Alter Road

Alter Road is a north-south thoroughfare of just over three miles length on the east side of the city of Detroit, Michigan.
History
Although Alter Road itself lies completely within the Detroit city limits, it is nevertheless a symbolic dividing line between the predominantly African-American city of Detroit and the predominantly Euro-American city of Grosse Pointe Park.
Like Eight Mile Road, another well-known thoroughfare of political, ethnic and economic demarcation in metropolitan Detroit, Alter Road has long been considered something of a "Berlin Wall" to separate communities. In fact, quite literally, there are places at which concrete barriers have actually been erected so as to reduce interaction between the two cities. A prime example would be the intersection of Alter and Goethe, just south of Mack Avenue, at which—right where the city of Grosse Pointe Park's corporate limit commences—that municipality has closed off Goethe to thwart both vehicular and pedestrian movement. Another example—although less physically imposing—would be the closing off of St. Paul Street (known as "Brooks" on the Detroit side of the border) to vehicles at the alley separating Alter Road with Wayburn Avenue. And along nearby Mack Avenue—another boundary between the two municipalities—the City of Grosse Pointe Park has likewise made some of its intersecting north-south side streets inaccessible to vehicles, so as to reduce the potential for criminal activity, with the intersection of Mack and Wayburn Avenues in Grosse Pointe Park constituting a prominent example.
In his 1985 book, Crabgrass Frontier: The Suburbanization of the United States, author Kenneth T. Jackson describes Alter Road as "he most conspicuous city-suburban contrast in the United States...".
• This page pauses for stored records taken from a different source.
-- ==== Sys2Proof/Tests/Slice0.lean ====
section
/-! SUPPORT. Tests. Words are written out from the encodings of spec/30_encoding.md and spec/opcode_table.json; expected
results are those of spec/95_test_vectors.md, whose vector each test names, or of the worked examples of the rules. The
theorems `test_witness_...` show states and operands that meet all the hypotheses of an obligation together. -/

namespace Sys2Proof.Tests

open Sys2Proof Sys2Proof.Machine

set_option Elab.async false

/-! Ill-formed terms: the don't-care bits of a control word name a `frame_state` (R59), and the codes 6 and 7 name none. -/

theorem test_wf_refuses_locate : Instr.wf (.locate 6) = false := by decide
theorem test_wf_refuses_arbitrate : Instr.wf (.arbitrate 7) = false := by decide
theorem test_wf_refuses_extractByte : Instr.wf (.extractByte 6) = false := by decide
theorem test_wf_refuses_halt : Instr.wf (.halt 7) = false := by decide

/-! Decoding: one word for every constructor. -/

/-- Each of the units decodes, in the context, to the instruction beside it. -/
def decodesTo (ctx : BusContext) (rows : List (BusUnit × Instr)) : Bool :=
  rows.all (fun r =>
    match decode ctx r.1 with
    | .ok i => i == r.2
    | .error _ => false)

/-- No host command seen, one data line. -/
def fresh : BusContext := ⟨0, false, 1⟩

theorem test_decode_control : decodesTo fresh
    [(.control 0b000000, .locate 0), (.control 0b001010, .arbitrate 2), (.control 0b010101, .extractByte 5),
     (.control 0b011000, .fsmStartBit), (.control 0b011001, .fsmDirection), (.control 0b011010, .fsmCommandField),
     (.control 0b011011, .fsmArgumentField), (.control 0b011100, .fsmCrc7), (.control 0b011101, .fsmStop),
     (.control 0b100000, .halt 0)] = true := by decide +kernel

theorem test_decode_cmd_0_15 : decodesTo fresh
    [(.frame48 0x408000000006, .cmd0 0x80000000 0x03 0),
     (.frame48 0x418101010111, .cmd1 0x81010101 0x08 1),
     (.frame48 0x42820202021A, .cmd2 0x82020202 0x0D 0),
     (.frame48 0x438303030325, .cmd3 0x83030303 0x12 1),
     (.frame48 0x44840404042E, .cmd4 0x84040404 0x17 0),
     (.frame48 0x458505050539, .cmd5 0x85050505 0x1C 1),
     (.frame48 0x468606060642, .cmd6 0x86060606 0x21 0),
     (.frame48 0x47870707074D, .cmd7 0x87070707 0x26 1),
     (.frame48 0x488808080856, .cmd8 0x88080808 0x2B 0),
     (.frame48 0x498909090961, .cmd9 0x89090909 0x30 1),
     (.frame48 0x4A8A0A0A0A6A, .cmd10 0x8A0A0A0A 0x35 0),
     (.frame48 0x4B8B0B0B0B75, .cmd11 0x8B0B0B0B 0x3A 1),
     (.frame48 0x4C8C0C0C0C7E, .cmd12 0x8C0C0C0C 0x3F 0),
     (.frame48 0x4D8D0D0D0D89, .cmd13 0x8D0D0D0D 0x44 1),
     (.frame48 0x4E8E0E0E0E92, .cmd14 0x8E0E0E0E 0x49 0),
     (.frame48 0x4F8F0F0F0F9D, .cmd15 0x8F0F0F0F 0x4E 1)] = true := by decide +kernel

theorem test_decode_cmd_16_31 : decodesTo fresh
    [(.frame48 0x5090101010A6, .cmd16 0x90101010 0x53 0),
     (.frame48 0x5191111111B1, .cmd17 0x91111111 0x58 1),
     (.frame48 0x5292121212BA, .cmd18 0x92121212 0x5D 0),
     (.frame48 0x5393131313C5, .cmd19 0x93131313 0x62 1),
     (.frame48 0x5494141414CE, .cmd20 0x94141414 0x67 0),
     (.frame48 0x5595151515D9, .cmd21 0x95151515 0x6C 1),
     (.frame48 0x5696161616E2, .cmd22 0x96161616 0x71 0),
     (.frame48 0x5797171717ED, .cmd23 0x97171717 0x76 1),
     (.frame48 0x5898181818F6, .cmd24 0x98181818 0x7B 0),
     (.frame48 0x599919191901, .cmd25 0x99191919 0x00 1),
     (.frame48 0x5A9A1A1A1A0A, .cmd26 0x9A1A1A1A 0x05 0),
     (.frame48 0x5B9B1B1B1B15, .cmd27 0x9B1B1B1B 0x0A 1),
     (.frame48 0x5C9C1C1C1C1E, .cmd28 0x9C1C1C1C 0x0F 0),
     (.frame48 0x5D9D1D1D1D29, .cmd29 0x9D1D1D1D 0x14 1),
     (.frame48 0x5E9E1E1E1E32, .cmd30 0x9E1E1E1E 0x19 0),
     (.frame48 0x5F9F1F1F1F3D, .cmd31 0x9F1F1F1F 0x1E 1)] = true := by decide +kernel

theorem test_decode_cmd_32_47 : decodesTo fresh
    [(.frame48 0x60A020202046, .cmd32 0xA0202020 0x23 0),
     (.frame48 0x61A121212151, .cmd33 0xA1212121 0x28 1),
     (.frame48 0x62A22222225A, .cmd34 0xA2222222 0x2D 0),
     (.frame48 0x63A323232365, .cmd35 0xA3232323 0x32 1),
     (.frame48 0x64A42424246E, .cmd36 0xA4242424 0x37 0),
     (.frame48 0x65A525252579, .cmd37 0xA5252525 0x3C 1),
     (.frame48 0x66A626262682, .cmd38 0xA6262626 0x41 0),
     (.frame48 0x67A72727278D, .cmd39 0xA7272727 0x46 1),
     (.frame48 0x68A828282896, .cmd40 0xA8282828 0x4B 0),
     (.frame48 0x69A9292929A1, .cmd41 0xA9292929 0x50 1),
     (.frame48 0x6AAA2A2A2AAA, .cmd42 0xAA2A2A2A 0x55 0),
     (.frame48 0x6BAB2B2B2BB5, .cmd43 0xAB2B2B2B 0x5A 1),
     (.frame48 0x6CAC2C2C2CBE, .cmd44 0xAC2C2C2C 0x5F 0),
     (.frame48 0x6DAD2D2D2DC9, .cmd45 0xAD2D2D2D 0x64 1),
     (.frame48 0x6EAE2E2E2ED2, .cmd46 0xAE2E2E2E 0x69 0),
     (.frame48 0x6FAF2F2F2FDD, .cmd47 0xAF2F2F2F 0x6E 1)] = true := by decide +kernel

theorem test_decode_cmd_48_63 : decodesTo fresh
    [(.frame48 0x70B0303030E6, .cmd48 0xB0303030 0x73 0),
     (.frame48 0x71B1313131F1, .cmd49 0xB1313131 0x78 1),
     (.frame48 0x72B2323232FA, .cmd50 0xB2323232 0x7D 0),
     (.frame48 0x73B333333305, .cmd51 0xB3333333 0x02 1),
     (.frame48 0x74B43434340E, .cmd52 0xB4343434 0x07 0),
     (.frame48 0x75B535353519, .cmd53 0xB5353535 0x0C 1),
     (.frame48 0x76B636363622, .cmd54 0xB6363636 0x11 0),
     (.frame48 0x77B73737372D, .cmd55 0xB7373737 0x16 1),
     (.frame48 0x78B838383836, .cmd56 0xB8383838 0x1B 0),
     (.frame48 0x79B939393941, .cmd57 0xB9393939 0x20 1),
     (.frame48 0x7ABA3A3A3A4A, .cmd58 0xBA3A3A3A 0x25 0),
     (.frame48 0x7BBB3B3B3B55, .cmd59 0xBB3B3B3B 0x2A 1),
     (.frame48 0x7CBC3C3C3C5E, .cmd60 0xBC3C3C3C 0x2F 0),
     (.frame48 0x7DBD3D3D3D69, .cmd61 0xBD3D3D3D 0x34 1),
     (.frame48 0x7EBE3E3E3E72, .cmd62 0xBE3E3E3E 0x39 0),
     (.frame48 0x7FBF3F3F3F7D, .cmd63 0xBF3F3F3F 0x3E 1)] = true := by decide +kernel

/-- After CMD55 (R59 (b), R63). -/
theorem test_decode_acmd : decodesTo ⟨55, true, 1⟩
    [(.frame48 0x4605FA05A727, .acmd6 0x05FA05A7 0x13 1),
     (.frame48 0x4D0CF30C3E50, .acmd13 0x0CF30C3E 0x28 0),
     (.frame48 0x5110EF100268, .acmd17 0x10EF1002 0x34 0),
     (.frame48 0x5211EE10F36F, .acmd18 0x11EE10F3 0x37 1),
     (.frame48 0x5312ED11E474, .acmd19 0x12ED11E4 0x3A 0),
     (.frame48 0x5413EC12D57B, .acmd20 0x13EC12D5 0x3D 1),
     (.frame48 0x5514EB13C680, .acmd21 0x14EB13C6 0x40 0),
     (.frame48 0x5615EA14B787, .acmd22 0x15EA14B7 0x43 1),
     (.frame48 0x5716E915A88C, .acmd23 0x16E915A8 0x46 0),
     (.frame48 0x5817E8169993, .acmd24 0x17E81699 0x49 1),
     (.frame48 0x5918E7178A98, .acmd25 0x18E7178A 0x4C 0),
     (.frame48 0x6625DA23C7E7, .acmd38 0x25DA23C7 0x73 1),
     (.frame48 0x6726D924B8EC, .acmd39 0x26D924B8 0x76 0),
     (.frame48 0x6827D825A9F3, .acmd40 0x27D825A9 0x79 1),
     (.frame48 0x6928D7269AF8, .acmd41 0x28D7269A 0x7C 0),
     (.frame48 0x6A29D6278BFF, .acmd42 0x29D6278B 0x7F 1),
     (.frame48 0x6B2AD5287C04, .acmd43 0x2AD5287C 0x02 0),
     (.frame48 0x6C2BD4296D0B, .acmd44 0x2BD4296D 0x05 1),
     (.frame48 0x6D2CD32A5E10, .acmd45 0x2CD32A5E 0x08 0),
     (.frame48 0x6E2DD22B4F17, .acmd46 0x2DD22B4F 0x0B 1),
     (.frame48 0x6F2ED12C401C, .acmd47 0x2ED12C40 0x0E 0),
     (.frame48 0x702FD02D3123, .acmd48 0x2FD02D31 0x11 1),
     (.frame48 0x7130CF2E2228, .acmd49 0x30CF2E22 0x14 0),
     (.frame48 0x7332CD300434, .acmd51 0x32CD3004 0x1A 0)] = true := by decide +kernel

/-- The words of 95_test_vectors.md section 2, with their fields: CMD0(0), CMD17(0x1000), CMD55(0), RSP(17, 0x900). -/
theorem test_decode_bench_words : decodesTo fresh
    [(.frame48 0x400000000095, .cmd0 0 0x4A 1), (.frame48 0x510000100027, .cmd17 0x1000 0x13 1),
     (.frame48 0x770000000065, .cmd55 0 0x32 1), (.frame48 0x110000090067, .rsp 17 0x900 0x33 1)] = true := by
  decide +kernel

/-- After CMD55: CMD41 is ACMD41; CMD55 and CMD7 stay plain commands (T3, S2, S2b, S2c). -/
theorem test_decode_after_cmd55 : decodesTo ⟨55, true, 0⟩
    [(.frame48 0x6940300000AB, .acmd41 0x40300000 0x55 1), (.frame48 0x770000000065, .cmd55 0 0x32 1),
     (.frame48 0x470000000083, .cmd7 0 0x41 1)] = true := by decide +kernel

/-- After CMD2: the long response of S4; its payload words are `0x0123456789ABCDEF` and `0xFEDCBA987654324E`. -/
theorem test_decode_rsp_long : decodesTo ⟨2, true, 0⟩
    [(.frame136 0x3F0123456789ABCDEFFEDCBA987654324F, .rspLong 63 0x0123456789ABCDEF 0x7F6E5D4C3B2A1927 1)] = true := by
  decide +kernel

theorem test_decode_data1 : decodesTo ⟨0, false, 1⟩ [(.unit1 0xA5, .data1 0xA5)] = true := by decide +kernel
theorem test_decode_data4 : decodesTo ⟨0, false, 4⟩ [(.unit4 0x3C, .data4 0x3C)] = true := by decide +kernel

/-- The host's view of the decoder. -/
theorem test_decodeTableWord : decodeTableWord 48 0x510000100027 = some (.cmd17 0x1000 0x13 1) ∧
    decodeTableWord 8 0b011101 = some .fsmStop ∧ decodeTableWord 8 0b101000 = none := by decide +kernel

/-! Cursors (V40, line `init = 1; edges = [10, 11, 20]`, 30 samples). -/

def v40 : Line := ⟨true, [10, 11, 20]⟩

theorem test_v40_next_edge : (Cursor.atStart v40).nextEdge = .ok ⟨v40, 10, false⟩ ∧
    (⟨v40, 10, false⟩ : Cursor).peek = .ok 11 ∧ (⟨v40, 25, false⟩ : Cursor).nextEdge = .error .endOfStream := by
  refine ⟨?_, ?_, ?_⟩ <;> rfl

theorem test_v40_absolute : (Cursor.atStart v40).toAbs 30 15 = .ok ⟨v40, 15, true⟩ ∧
    (⟨v40, 15, true⟩ : Cursor).toAbs 30 14 = .error .outOfOrderSeek ∧
    (⟨v40, 25, false⟩ : Cursor).toAbs 30 30 = .error .endOfStream := by
  refine ⟨?_, ?_, ?_⟩ <;> rfl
And in reference not only to Alter Road, but in general to all thoroughfares which separate the city of Detroit from its suburbs, author Tamar Jacoby, in her 1998 book Someone Else's House: America's Unfinished Struggle for Integration declares: "Eight Mile Road, Alter Road, Telegraph Road and Tireman Avenue; though originally arbitrary—lines on a map—the boundary between Detroit and its suburbs had become a chasm between two social classes. In some places, usually where the road was wide, it divided slum from new, upscale housing development. At other spots, once similar houses on either side of the street now looked like pictures before and after a natural disaster."
As reported in the Detroit News of October 30, 2005, former Secretary of the United States Department of Housing and Urban Development Henry Cisneros stated: "There is the perception that all the rich people live in Grosse Pointe and all the poor people live in Detroit, and Alter Road is the dividing line that not only denotes the physical border, but also a social border."
The just over three-mile (5.18 km) stretch of Alter Road provides some contrasts of its own. At its southernmost, below Jefferson Avenue, are generally well-kept dwellings and the pleasant Mariner Park which hosts a still-functioning lighthouse—that being the Windmill Point Lighthouse. At one time, a major medical facility was located nearby at the "foot" of Alter Road called "Marine Hospital." This particular section of Alter Road parallels the narrow Fox Creek and it is at this southern end that Alter Road leads to the Detroit River and to the southern starting point for Lake St. Clair, with Canada's Peche Island nearby.
North of Jefferson Avenue, however, Alter Road is quite blighted—as is much of Detroit. However, Alter Road's northernmost blocks, between Warren Avenue and Chandler Park Drive—most especially its intersection with the meandering Outer Drive—offer a somewhat in-between of the two extremes. In the blocks of Alter Road north of Mack Avenue, a few new houses have been built, replacing older ones which had been demolished.
Up until the early 1970s, there was little visible difference between Alter Road, and the streets immediately west of it inside the Detroit city limits, as compared with the streets immediately east of it inside the Grosse Pointe Park city limits. The southeastern corner of Detroit was predominantly Euro-American at the time (as was Detroit as a whole) and did not suffer the urban decay which currently plagues much of Detroit. If a motorist or pedestrian had crossed the city limits back in those days, he or she might not have even noticed exiting one municipality and entering the other.
There is speculation that during the early development of Detroit, Alter Road became a municipal boundary because it was the farthest point that the Detroit Fire Department was able to offer coverage. This may well have been one of several reasons that Grosse Pointe Park then developed as a separate municipality.